A batch of coronavirus vaccines at the centre of an EU travel row were NOT given out on the Isle of Man.

Government insists the jabs - dubbed Covishield - never reached Manx shores.

Concerns had been raised here, and further afield, that those jabbed with Oxford-AstraZeneca vaccines coming from a factory in India wouldn't be allowed travel exemptions in certain EU countries.

However the  issue has now been put down to a conflation by the international press.

Whilst the factory at the heart of this issue, the Serum Institute of India, was producing Oxford-AstraZeneca it was also producing another vaccine known as 'Covishield'.

Unlike the batches of Oxford-AstraZeneca leaving its facility that hadn't been approved by the European Medicines Agency.

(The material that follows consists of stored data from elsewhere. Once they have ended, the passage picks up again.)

-- ==== Sys2Proof/Machine/Trans.lean ====
section
/-! DEFINITION. The functions of the vector unit in fixed point: the FP32 value nearest to the exact result, and a result within the
error bound of R150 (06 R150). Jasper's logarithm (14 R314) uses the same series. -/

namespace Sys2Proof.Machine

/-! ## The natural logarithm -/

/-- Fraction bits of the fixed-point logarithm. -/
abbrev lnBits : Nat := 192

/-- Σ z^(2i+1) ÷ (2i+1) from term i on, in fixed point. -/
def atanhFrom (z2 : Nat) : Nat → Nat → Nat → Nat
  | 0, _, _ => 0
  | n + 1, i, term => term / (2 * i + 1) + atanhFrom z2 n (i + 1) (term * z2 / 2 ^ lnBits)

/-- ln (a ÷ b) for b ≤ a ≤ 2b, in fixed point. -/
def lnRatio (a b : Nat) : Nat :=
  let z := (a - b) * 2 ^ lnBits / (a + b)
  2 * atanhFrom (z * z / 2 ^ lnBits) 100 0 z

/-! ## exp, sin and cos -/

/-- The terms r^k ÷ k! from k on, of a fraction r of b bits. -/
def powerTerms (b r : Nat) : Nat → Nat → Nat → List Nat
  | 0, _, _ => []
  | n + 1, k, t => t :: powerTerms b r n (k + 1) (t * r / 2 ^ b / (k + 1))

/-- m × 2^e as a fraction of b bits. -/
def fixedOf (b m : Nat) (e : Int) : Nat :=
  let k := e + (b : Int)
  if 0 ≤ k then m * 2 ^ k.toNat else m / 2 ^ (-k).toNat

/-- exp of a finite value: 2^k × exp(r) with r below ln 2. Beyond ±128 the result overflows, or rounds to 0. -/
def expNum (neg : Bool) (m : Nat) (e : Int) : Num :=
  if m ≠ 0 ∧ 7 ≤ (Nat.log2 m : Int) + e then .fin false 1 (if neg then -200 else 200)
  else
    let x : Int := fixedOf lnBits m e
    let ln2 : Int := lnRatio 2 1
    let x := if neg then -x else x
    let k := x / ln2
    .fin false (powerTerms lnBits (x - k * ln2).toNat 60 0 (2 ^ lnBits)).sum (k - lnBits)

/-- π as a fraction of 256 bits. -/
def pi256 : Nat := 0x3243F6A8885A308D313198A2E03707344A4093822299F31D0082EFA98EC4E6C89

/-- The terms at even places (from 0) or odd places (from 1), added with alternating signs. -/
def alternate : List Nat → Nat → Bool → Int → Int
  | [], _, _, a => a
  | t :: l, 0, neg, a => alternate l 1 (!neg) (if neg then a - t else a + t)
  | _ :: l, n + 1, neg, a => alternate l n neg a

/-- sin (or cos, a quarter turn on) of a finite value, its argument reduced exactly. -/
def sinNum (quarter : Nat) (neg : Bool) (m : Nat) (e : Int) : Num :=
  let x := 2 * fixedOf 256 m e
  let n := x / pi256
  let t := powerTerms 256 (x % pi256 / 2) 80 0 (2 ^ 256)
  let i := (n + quarter) % 4
  let v := alternate t ((i + 1) % 2) false 0
  ofInt (if (neg && quarter == 0) != decide (2 ≤ i) then -v else v) (-256)

/-! ## Reciprocals -/

/-- 1 ÷ m × 2^(−e). -/
def rcpNum (neg : Bool) (m : Nat) (e : Int) : Num := .fin neg (2 ^ 128 / m) (-e - 128)

/-- The square root of n, rounded down, by its bits from place b down. -/
def rootFrom (n : Nat) : Nat → Nat → Nat
  | 0, r => r
  | b + 1, r => if (r + 2 ^ b) * (r + 2 ^ b) ≤ n then rootFrom n b (r + 2 ^ b) else rootFrom n b r

/-- 1 ÷ √(m × 2^e). -/
def rsqNum (m : Nat) (e : Int) : Num :=
  let odd := e % 2 = 1
  let m := if odd then 2 * m else m
  let e := if odd then e - 1 else e
  .fin false (rootFrom (2 ^ 240 / m) 121 0) (-120 - e / 2)

/-! ## The result: within the error bound -/

/-- The code that stands d places above a code in the order of the values, and keeps its sign at zero. -/
def nearCode (c : BitVec 32) (d : Int) : BitVec 32 :=
  let mag : Int := (c.toNat % 2 ^ 31 : Nat)
  let i := (if c.getLsbD 31 then -mag else mag) + d
  if i = 0 then c &&& 0x80000000#32
  else BitVec.ofNat 32 ((if i < 0 then 2 ^ 31 else 0) + min i.natAbs 0x7F800000)

/-- The exponent of the spacing of FP32 values about m × 2^e. -/
def ulpExp (m : Nat) (e : Int) : Int := max ((Nat.log2 m : Int) + e - 23) (-149)

/-- A value stands at most n ulp from the exact value m × 2^e of a sign. -/
def withinUlp (n : Nat) (neg : Bool) (m : Nat) (e : Int) (w : Num) : Bool :=
  match w with
  | .fin _ _ _ =>
    let q := ulpExp m e
    let lo := lowExp [.fin neg m e, w, .fin false 1 q]
    decide ((Num.at lo (.fin neg m e) - Num.at lo w).natAbs ≤ n * 2 ^ (q - lo).toNat)
  | _ => false

/-- The FP32 result of a function whose exact value is v, at most n ulp away (R150). Where several values are, `err` says which one it
is: a free number of the function and its operands, so that equal operands give equal bits (log 35). An exact 0 is given as it is, and
what overflows as an infinity. -/
def nearResult (n err : Nat) (v : Num) : BitVec 32 :=
  let best := (code32 false v).1
  match v with
  | .fin s m e =>
    let c := nearCode best (((err % (2 * n + 1) : Nat) : Int) - n)
    if m ≠ 0 ∧ !(code32 false v).2 ∧ withinUlp n s m e (num32 c) then c else best
  | _ => best

/-- exp of a value within 2 ulp: exp(−∞) = +0, and an overflow gives +∞ (R150). -/
def expNear (err : Nat) (v : Num) : BitVec 32 :=
  match v with
  | .nan => (code32 false .nan).1
  | .inf true => 0
  | .inf false => 0x7F800000#32
  | .fin s m e => nearResult 2 err (expNum s m e)

/-- exp as the function numbered `fn`. -/
def expAt (fn : Nat) (a : BitVec 32) : BitVec 32 := expNear (Config.vecError fn a) (num32 a)

/-- exp(a − b) for softmax (R151), within the bound of R150; whether the difference is rounded to FP32 first is free (log 35). -/
def expDiff (a b : BitVec 32) : BitVec 32 :=
  let d := (num32 a).add (num32 b).neg
  expNear (Config.expDiffError a b) (if Config.expDiffRounds then num32 (code32 false d).1 else d)

/-! ## The rotary unit (R153) -/

/-- cos (quarter 1) or sin (quarter 0) of θ = position × frequency, within 2 ulp; of an infinite θ it is free (log 35). -/
def rotaryOf (quarter pos : Nat) (f : BitVec 32) : Num :=
  match (num32 f).mul (.fin false pos 0) with
  | .fin s m e => num32 (nearResult 2 (Config.rotError quarter pos f) (sinNum quarter s m e))
  | .nan => .nan
  | .inf _ => num32 (Config.vecOpen (5 + quarter) f)

/-- A product, rounded to FP32 or kept exact, and whether the rounding overflowed. -/
def productOf (exact : Bool) (a b : Num) : Num × Bool :=
  let r := code32 false (a.mul b)
  if exact then (a.mul b, false) else (num32 r.1, r.2)

/-- a × c + b × d in FP32, and whether it overflowed; whether both products, neither or one of them is rounded before the sum is free
(log 35). -/
def mulAddMul (a c b d : Num) : BitVec 32 × Bool :=
  let x := productOf (Config.rotRounding % 2 == 0) a c
  let y := productOf (Config.rotRounding / 2 % 2 == 0) b d
  let r := code32 false (x.1.add y.1)
  (r.1, r.2 || ((x.2 || y.2) && (num32 r.1).isInf))

/-- One element of a rotated pair (R153): x₀ cos θ − x₁ sin θ (low), or x₀ sin θ + x₁ cos θ; and whether it overflowed. -/
def rotateElem (low : Bool) (x0 x1 : BitVec 32) (pos : Nat) (f : BitVec 32) : BitVec 32 × Bool :=
  let c := rotaryOf 1 pos f
  let s := rotaryOf 0 pos f
  if low then mulAddMul (num32 x0) c (num32 x1).neg s else mulAddMul (num32 x0) s (num32 x1) c

end Sys2Proof.Machine
end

Seven countries, including Greece, said they wouldn't recognise jabs coming from that factory - unaware, it seems, that Oxford-AstraZeneca and Covishield are two separate things.

The Isle of Man Government is asking people not to panic, or check their vaccine batch number, as no Covishield jabs have been administered here or in the UK.

Of the 100 million doses of Oxford-AstraZeneca produced for use in the UK five million were manufactured at the Serum Institute of India.

The Department of Health and Social Care says all jabs given in the Isle of Man from the factory were the so-called 'ChAdOx1-S [recombinant]' which has had EMA approval.